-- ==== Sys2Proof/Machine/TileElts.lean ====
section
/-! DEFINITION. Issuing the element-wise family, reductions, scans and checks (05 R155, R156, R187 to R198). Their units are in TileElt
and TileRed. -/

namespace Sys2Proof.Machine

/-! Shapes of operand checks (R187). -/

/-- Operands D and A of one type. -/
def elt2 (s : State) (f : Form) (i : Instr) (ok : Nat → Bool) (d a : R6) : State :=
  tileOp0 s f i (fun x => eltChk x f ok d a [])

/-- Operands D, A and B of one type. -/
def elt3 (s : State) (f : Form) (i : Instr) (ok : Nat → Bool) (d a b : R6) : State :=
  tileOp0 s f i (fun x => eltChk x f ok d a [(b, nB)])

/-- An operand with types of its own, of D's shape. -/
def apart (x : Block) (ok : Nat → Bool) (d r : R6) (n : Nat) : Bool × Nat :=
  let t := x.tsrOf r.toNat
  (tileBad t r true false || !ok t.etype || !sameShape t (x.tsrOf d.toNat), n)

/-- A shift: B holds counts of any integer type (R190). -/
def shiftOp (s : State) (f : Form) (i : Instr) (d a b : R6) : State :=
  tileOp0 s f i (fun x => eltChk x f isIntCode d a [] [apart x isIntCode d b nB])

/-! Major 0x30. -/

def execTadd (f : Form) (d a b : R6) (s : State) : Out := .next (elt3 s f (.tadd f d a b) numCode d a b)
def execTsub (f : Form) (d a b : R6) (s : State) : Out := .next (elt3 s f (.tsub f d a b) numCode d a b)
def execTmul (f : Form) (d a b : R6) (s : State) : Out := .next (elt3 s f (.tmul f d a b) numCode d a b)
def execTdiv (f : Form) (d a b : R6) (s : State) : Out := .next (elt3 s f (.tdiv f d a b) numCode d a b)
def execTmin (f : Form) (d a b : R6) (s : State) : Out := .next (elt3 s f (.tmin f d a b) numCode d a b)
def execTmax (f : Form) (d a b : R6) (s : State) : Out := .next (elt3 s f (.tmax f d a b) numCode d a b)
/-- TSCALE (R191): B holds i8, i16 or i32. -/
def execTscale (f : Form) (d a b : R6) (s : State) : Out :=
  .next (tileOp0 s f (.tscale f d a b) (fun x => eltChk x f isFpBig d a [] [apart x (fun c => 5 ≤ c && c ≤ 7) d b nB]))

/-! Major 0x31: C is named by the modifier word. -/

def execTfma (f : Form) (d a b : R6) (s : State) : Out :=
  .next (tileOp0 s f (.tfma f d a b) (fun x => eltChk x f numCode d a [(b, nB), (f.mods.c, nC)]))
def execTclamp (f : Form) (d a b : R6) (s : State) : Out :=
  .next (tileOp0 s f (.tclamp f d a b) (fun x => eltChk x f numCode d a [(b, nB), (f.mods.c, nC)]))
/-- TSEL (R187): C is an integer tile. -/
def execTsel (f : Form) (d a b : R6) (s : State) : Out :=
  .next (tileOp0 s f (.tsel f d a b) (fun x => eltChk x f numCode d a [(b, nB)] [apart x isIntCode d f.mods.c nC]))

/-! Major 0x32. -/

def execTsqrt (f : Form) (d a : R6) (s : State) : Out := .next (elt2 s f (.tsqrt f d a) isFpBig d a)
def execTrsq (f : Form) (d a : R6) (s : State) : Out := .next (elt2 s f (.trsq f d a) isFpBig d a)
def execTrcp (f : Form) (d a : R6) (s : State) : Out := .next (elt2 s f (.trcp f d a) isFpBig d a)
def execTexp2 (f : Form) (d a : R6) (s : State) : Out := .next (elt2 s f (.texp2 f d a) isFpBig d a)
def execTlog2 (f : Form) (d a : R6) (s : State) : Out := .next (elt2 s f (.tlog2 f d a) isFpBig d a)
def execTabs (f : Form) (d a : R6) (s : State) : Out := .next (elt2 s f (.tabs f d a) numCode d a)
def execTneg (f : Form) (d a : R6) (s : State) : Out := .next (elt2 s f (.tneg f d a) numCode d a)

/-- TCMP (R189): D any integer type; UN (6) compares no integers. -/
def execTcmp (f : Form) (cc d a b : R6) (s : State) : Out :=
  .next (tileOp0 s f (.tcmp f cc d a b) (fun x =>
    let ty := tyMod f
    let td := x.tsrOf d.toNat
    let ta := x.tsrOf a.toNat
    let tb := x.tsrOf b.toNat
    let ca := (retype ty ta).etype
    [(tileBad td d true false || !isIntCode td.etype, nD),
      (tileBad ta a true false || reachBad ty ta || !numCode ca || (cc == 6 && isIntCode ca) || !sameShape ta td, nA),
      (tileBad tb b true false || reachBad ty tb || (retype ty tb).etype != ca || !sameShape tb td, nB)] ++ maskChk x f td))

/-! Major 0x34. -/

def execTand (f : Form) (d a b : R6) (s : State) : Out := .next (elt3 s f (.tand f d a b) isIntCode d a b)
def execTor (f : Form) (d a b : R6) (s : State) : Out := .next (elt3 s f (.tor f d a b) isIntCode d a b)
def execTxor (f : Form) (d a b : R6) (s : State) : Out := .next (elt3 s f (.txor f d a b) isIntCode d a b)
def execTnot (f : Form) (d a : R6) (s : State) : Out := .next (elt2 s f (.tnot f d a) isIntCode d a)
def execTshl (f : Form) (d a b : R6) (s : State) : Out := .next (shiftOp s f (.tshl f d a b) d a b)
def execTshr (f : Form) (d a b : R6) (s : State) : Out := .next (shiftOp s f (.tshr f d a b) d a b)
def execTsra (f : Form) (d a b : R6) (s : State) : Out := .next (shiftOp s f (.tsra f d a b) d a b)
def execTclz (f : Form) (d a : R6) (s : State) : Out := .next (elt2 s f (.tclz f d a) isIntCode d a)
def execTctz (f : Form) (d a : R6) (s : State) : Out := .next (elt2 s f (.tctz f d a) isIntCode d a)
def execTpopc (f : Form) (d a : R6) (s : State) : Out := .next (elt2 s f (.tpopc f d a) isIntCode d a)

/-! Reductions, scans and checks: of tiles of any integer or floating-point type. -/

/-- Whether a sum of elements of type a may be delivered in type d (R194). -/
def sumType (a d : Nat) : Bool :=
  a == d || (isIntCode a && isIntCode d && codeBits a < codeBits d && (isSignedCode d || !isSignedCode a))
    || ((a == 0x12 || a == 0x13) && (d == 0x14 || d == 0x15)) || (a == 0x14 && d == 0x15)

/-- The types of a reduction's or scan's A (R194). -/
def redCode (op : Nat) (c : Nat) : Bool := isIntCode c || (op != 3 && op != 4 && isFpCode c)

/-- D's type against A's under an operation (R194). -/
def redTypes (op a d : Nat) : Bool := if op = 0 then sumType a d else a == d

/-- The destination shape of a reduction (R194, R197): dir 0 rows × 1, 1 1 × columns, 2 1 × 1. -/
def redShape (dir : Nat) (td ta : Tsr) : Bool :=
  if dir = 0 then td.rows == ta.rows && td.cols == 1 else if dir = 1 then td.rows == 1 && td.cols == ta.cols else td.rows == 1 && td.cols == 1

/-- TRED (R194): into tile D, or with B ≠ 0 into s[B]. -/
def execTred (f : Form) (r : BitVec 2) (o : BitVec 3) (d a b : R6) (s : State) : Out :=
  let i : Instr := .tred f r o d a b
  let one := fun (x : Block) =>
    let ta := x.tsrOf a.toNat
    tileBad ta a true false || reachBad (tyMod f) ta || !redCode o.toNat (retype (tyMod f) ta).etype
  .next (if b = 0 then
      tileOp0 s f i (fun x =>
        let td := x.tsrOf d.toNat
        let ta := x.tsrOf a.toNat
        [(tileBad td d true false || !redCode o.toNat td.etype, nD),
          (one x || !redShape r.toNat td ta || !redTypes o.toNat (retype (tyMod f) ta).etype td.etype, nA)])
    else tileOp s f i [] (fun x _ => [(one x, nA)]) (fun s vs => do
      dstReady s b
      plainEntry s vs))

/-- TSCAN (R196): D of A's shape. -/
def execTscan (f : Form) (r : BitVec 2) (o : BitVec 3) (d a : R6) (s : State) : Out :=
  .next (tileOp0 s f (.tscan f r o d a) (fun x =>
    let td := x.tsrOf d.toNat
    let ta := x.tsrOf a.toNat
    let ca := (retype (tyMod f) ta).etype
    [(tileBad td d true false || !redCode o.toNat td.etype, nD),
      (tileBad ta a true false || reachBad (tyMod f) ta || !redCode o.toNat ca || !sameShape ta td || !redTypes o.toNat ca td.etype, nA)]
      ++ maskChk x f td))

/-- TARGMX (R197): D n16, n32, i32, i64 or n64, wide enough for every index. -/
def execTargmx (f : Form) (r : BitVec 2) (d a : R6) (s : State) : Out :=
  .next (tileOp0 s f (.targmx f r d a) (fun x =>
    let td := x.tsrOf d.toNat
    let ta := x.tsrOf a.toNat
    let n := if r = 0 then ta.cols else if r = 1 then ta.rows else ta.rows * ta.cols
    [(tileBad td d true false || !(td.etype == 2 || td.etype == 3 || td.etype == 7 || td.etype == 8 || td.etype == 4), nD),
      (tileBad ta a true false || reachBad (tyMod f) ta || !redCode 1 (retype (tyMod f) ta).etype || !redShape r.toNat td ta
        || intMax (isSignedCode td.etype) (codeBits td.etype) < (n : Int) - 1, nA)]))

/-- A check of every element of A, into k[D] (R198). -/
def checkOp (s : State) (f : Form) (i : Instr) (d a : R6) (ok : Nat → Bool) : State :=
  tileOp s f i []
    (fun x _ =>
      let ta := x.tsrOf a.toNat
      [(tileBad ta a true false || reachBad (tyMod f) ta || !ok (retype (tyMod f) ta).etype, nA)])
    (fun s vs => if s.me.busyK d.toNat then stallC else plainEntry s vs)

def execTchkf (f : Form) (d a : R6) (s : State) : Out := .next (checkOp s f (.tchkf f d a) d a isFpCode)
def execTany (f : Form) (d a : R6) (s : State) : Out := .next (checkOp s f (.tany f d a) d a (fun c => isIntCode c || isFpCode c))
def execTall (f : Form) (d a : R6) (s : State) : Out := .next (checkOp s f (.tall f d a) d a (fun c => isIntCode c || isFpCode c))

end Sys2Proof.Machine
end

◇ ◇ ◇

Task to complete:
Take the line that contains "def execTall (f" and every line after it in the material above. Set those lines down exactly and nothing more.

Solution for this task:
def execTall (f : Form) (d a : R6) (s : State) : Out := .next (checkOp s f (.tall f d a) d a (fun c => isIntCode c || isFpCode c))

end Sys2Proof.Machine
end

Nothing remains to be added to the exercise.